Some abstractions are too high-level to provide meaningful performance metrics. Therefore, high-level abstraction operations may need to be implemented at a lower level.

In fact, there may be multiple levels of abstraction at a level that is gradually approaching the machine itself. As shown in Figure 1, the operation of a higher level abstraction (Abstract 1) can be implemented by a lower level of abstraction (Abstract 2), while a lower level of abstraction can be implemented by a lower level of abstraction (not shown in the figure). There are some interesting layers of abstraction that take us from high-level programs to machine instructions, physical hardware, logic gates, transistors, and finally to electrons. However, we focus only on the higher levels.

Turing Award winner and author of "The Book of Dragons" explains in a long article: What is "abstraction"?

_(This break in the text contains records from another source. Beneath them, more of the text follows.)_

-- ==== Sys2Proof/Safety.lean ====
section
/-! DEFINITION. What counts as a safe run, in the terms that the statements use: a state in canonical form, a step that ends in a
next state, and what no step may undo. -/

namespace Sys2Proof.Machine

/-- The canonical form: registers, counters and memory each list only what differs from reset, in rising order, so that equal
contents are equal data. -/
def State.wf (s : State) : Bool :=
  Sparse.wf Reg.resetVal s.regs && Sparse.wf (fun _ => 0) s.counts && s.mem.wf

/-- The command may be given: its operands name things that exist, and a supply voltage lies where the spec gives the module a
behaviour (R593). -/
def mayGive (c : Instr) : Bool :=
  c.wf && (match c with
    | .vinOvervoltage mv => decide (mv ≤ 16000)
    | _ => true)

/-- Every command that waits may be given. -/
def State.safe (s : State) : Bool := s.pending.all mayGive

/-- `t` has taken nothing back: what was sent out in `s` stays sent, and no free value is drawn twice. -/
def State.follows (t s : State) : Prop := s.out <+: t.out ∧ s.draws ≤ t.draws

/-- What `t` has sent out since `s`. -/
def State.outSince (t s : State) : List Out := t.out.drop s.out.length

/-- The output puts the characters `cs` on the clock lane of port `p`. -/
def onClock (p : Nat) (cs : List LaneChar) : Out → Bool
  | .sck q _ _ ds _ => q == p && ds == cs
  | _ => false

/-- The output is the characters `cs` on the clock lane of port `p`, the last of which ends at `ends`, coded in 8b/10b from the
disparity that the IDLEs before them leave of `rd` (R214). -/
def clockSet (p ends : Nat) (rd : Bool) (cs : List LaneChar) : Out → Bool
  | .sck q e idle ds code => q == p && e == ends && ds == cs && code == (encodeChars (afterIdle rd idle) cs).1
  | _ => false

/-- The same of the data lane. -/
def dataCell (p ends : Nat) (rd : Bool) (cs : List LaneChar) : Out → Bool
  | .sdt q e idle ds code => q == p && e == ends && ds == cs && code == (encodeChars (afterIdle rd idle) cs).1
  | _ => false

/-- The link is up with nothing else to send, and the lane that a frame of type `type` takes is free (R255, R275). -/
def State.linkReady (s : State) (type : Nat) : Bool :=
  s.linkUp && s.twn.queue.isEmpty && Nat.ble (nth s.twn.laneFree (s.linkLane type) 0) s.linkNow

/-! ## When a command of a ring has its effect -/

/-- The engine of ring `n` may take the descriptor at its head: the slot, the descriptor, and the state in which it holds it (R297,
R298). Descriptors that cannot be read or that no command of the ring spells have completed before. -/
def State.taken (s : State) (n : Nat) : Option (Nat × List Byte × State) :=
  let s := s.settle n
  if s.canTake n then
    match s.readHead n with
    | (some desc, u) => some (s.headSlot n, desc, u.takeHead n desc)
    | (none, _) => none
  else none

/-- The same of a command with a parameter block: also the block, and the state after its read (R153). -/
def State.takenBlock (s : State) (n : Nat) : Option (Nat × List Byte × List Byte × State) :=
  match s.taken n with
  | some (slot, desc, u) =>
    match u.readBlock n desc with
    | (.ok b, v) => some (slot, desc, b, v)
    | (.error _, _) => none
  | none => none

/-- What a Keystore command reads from memory, where its read succeeds: the bytes, and the state after (R529). -/
def State.keyData (s : State) (a n : Nat) : Option (List Byte × State) :=
  match s.keyRead a n with
  | (.ok bs, u) => some (bs, u)
  | (.error _, _) => none

/-- What an Anvil command reads from memory, where its read succeeds. -/
def State.anvilData (s : State) (a n : Nat) : Option (List Byte × State) :=
  match s.anvilRead a n with
  | (.ok bs, u) => some (bs, u)
  | (.error _, _) => none

/-- An access to the register at `a` by initiator `ini` reaches the register: the initiator may address the setup window, and the
block has power, and the real-time pair is not held in reset (R291, R292, R325). -/
def State.reaches (s : State) (ini a : Nat) : Bool := s.mayUseSetup ini && s.blockOn a && !s.pairHeld ini

/-- No register lies at offset `a`: no row of a register table, no companion, no live value, no word of the RTC's count and of a message object. -/
def unassigned (a : Nat) : Bool :=
  (Reg.find a).isNone && !Reg.isSdc a && (wideAt a).isNone && !(0x480000 ≤ a && a ≤ 0x480010) &&
    !(0xB04000 ≤ a && a < 0xB06000 && a % 0x80 / 4 < 20)

/-! ## What a command leaves as it was -/

/-- The tables of fixed size have it, and the rail groups stand in rising order, each with a block of 64 bytes
and a v_now that fits its 16 bits. -/
def State.tablesSized (s : State) : Prop :=
  s.hrt.mbx.length = 16 ∧ s.mem.scrubPos.length = 3 ∧ s.tmk.ports.length = 3 ∧ s.net.busy.length = 3 ∧
    s.mtr.acc.length = 28 ∧ s.recd.img.meterCopy.length = 28 ∧ s.bat.run.length = 4 ∧
    (∀ x, x ∈ s.blw.rails → x.1 < 16 ∧ x.2.fine / 100 < 65536 ∧ x.2.block.length = 64) ∧ (s.blw.rails.map (·.1)).Pairwise (· < ·)

/-- Every register outside `as` holds in `t` what it holds in `s`; the overflow flags of the performance monitors, which any event may
set (R578), are left out. -/
def State.regsBut (t s : State) (as : List Nat) : Prop :=
  ∀ a, a ∉ as → a ≠ Reg.PMC_OVF_LO → a ≠ Reg.PMC_OVF_HI → t.reg a = s.reg a

/-- Every counter outside `cs` has in `t` the value it has in `s`; the performance counters, which count any event they select (R578),
are left out. -/
def State.countsBut (t s : State) (cs : List Nat) : Prop :=
  ∀ c, c ∉ cs → ¬ (0xE08200 ≤ c ∧ c < 0xE08400) → t.count c = s.count c

/-- Every register outside the blocks `bs` of the setup window (R17, by megabyte) holds in `t` what it holds in `s`. -/
def State.blocksBut (t s : State) (bs : List Nat) : Prop := ∀ a, a / 0x100000 ∉ bs → t.reg a = s.reg a

/-- Every byte of memory, and of the tightly coupled SRAM, is in `t` what it is in `s`. -/
def State.bytesKept (t s : State) : Prop := (∀ a, t.mem.byte a = s.mem.byte a) ∧ t.mem.tcm = s.mem.tcm

/-- The bytes of a REQ set after its start character (R219): address, broadcast, opcode, register, data and CRC-8. -/
def reqSet (addr opcode reg data : Nat) (bcast : Bool) : List Byte :=
  let b := natLE 1 addr ++ natLE 1 (bits addr 8 1 + 2 * b2n bcast) ++ natLE 1 opcode ++ natLE 1 reg ++ natLE 2 data
  b ++ [crc8 b]

end Sys2Proof.Machine
end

Figure 1. Abstraction layer and algorithm layer

Algorithms that operate using Abstract 1 are compiled into algorithms in the lower level abstraction 2. In this article, we are using the term compiler in the general sense, not just the regular compiler of the programming language highlighted in the Dragon Book, but also the algorithm that converts one abstract program into another, which is probably a lower-level abstraction. Therefore, in some cases, the compilation process is simple, and each operation at a higher level is superseded by one or more specific operations at a lower level. In other cases, especially when compiling from traditional languages (such as C) to machine-level languages, translation algorithms are very complex. There are other cases, such as when advanced abstractions use powerful algebraic operations such as linear algebra or relational algebra, where optimization is critical because primitive compilation often causes the algorithm to take orders of magnitude longer than the algorithm generated by optimizing compilation.

This may be because Abstraction 2 is too close to the machine level and therefore has meaningful performance metrics. If so, Abstract 1 can inherit these indicators, providing a good concept for algorithms written in Abstract 1. But high-level abstractions can often be implemented in several different low-level abstractions. Each low-level abstraction may provide a completely different concept of runtime or other measures, so at a high level there must be different concepts of algorithmic goodness.

1.2 Abstract taxonomy

We can identify at least four different types of abstractions that can be divided according to their intended goals. In the discussion that constitutes the bulk of this article, we will give corresponding examples and explore their interactions.

1.2.1. Basic Abstraction

Like all abstractions, basic abstractions consist of data models and operations. These abstractions are often thought of as abstract data types implemented in object-oriented programming languages. But basic abstractions have no concrete implementation of the operation, nor do they have a specific data structure that represents the data. One can also liken these abstractions to interfaces in Java, but unlike interfaces, these abstractions have the intended meaning for their operations, not just the names of the operations.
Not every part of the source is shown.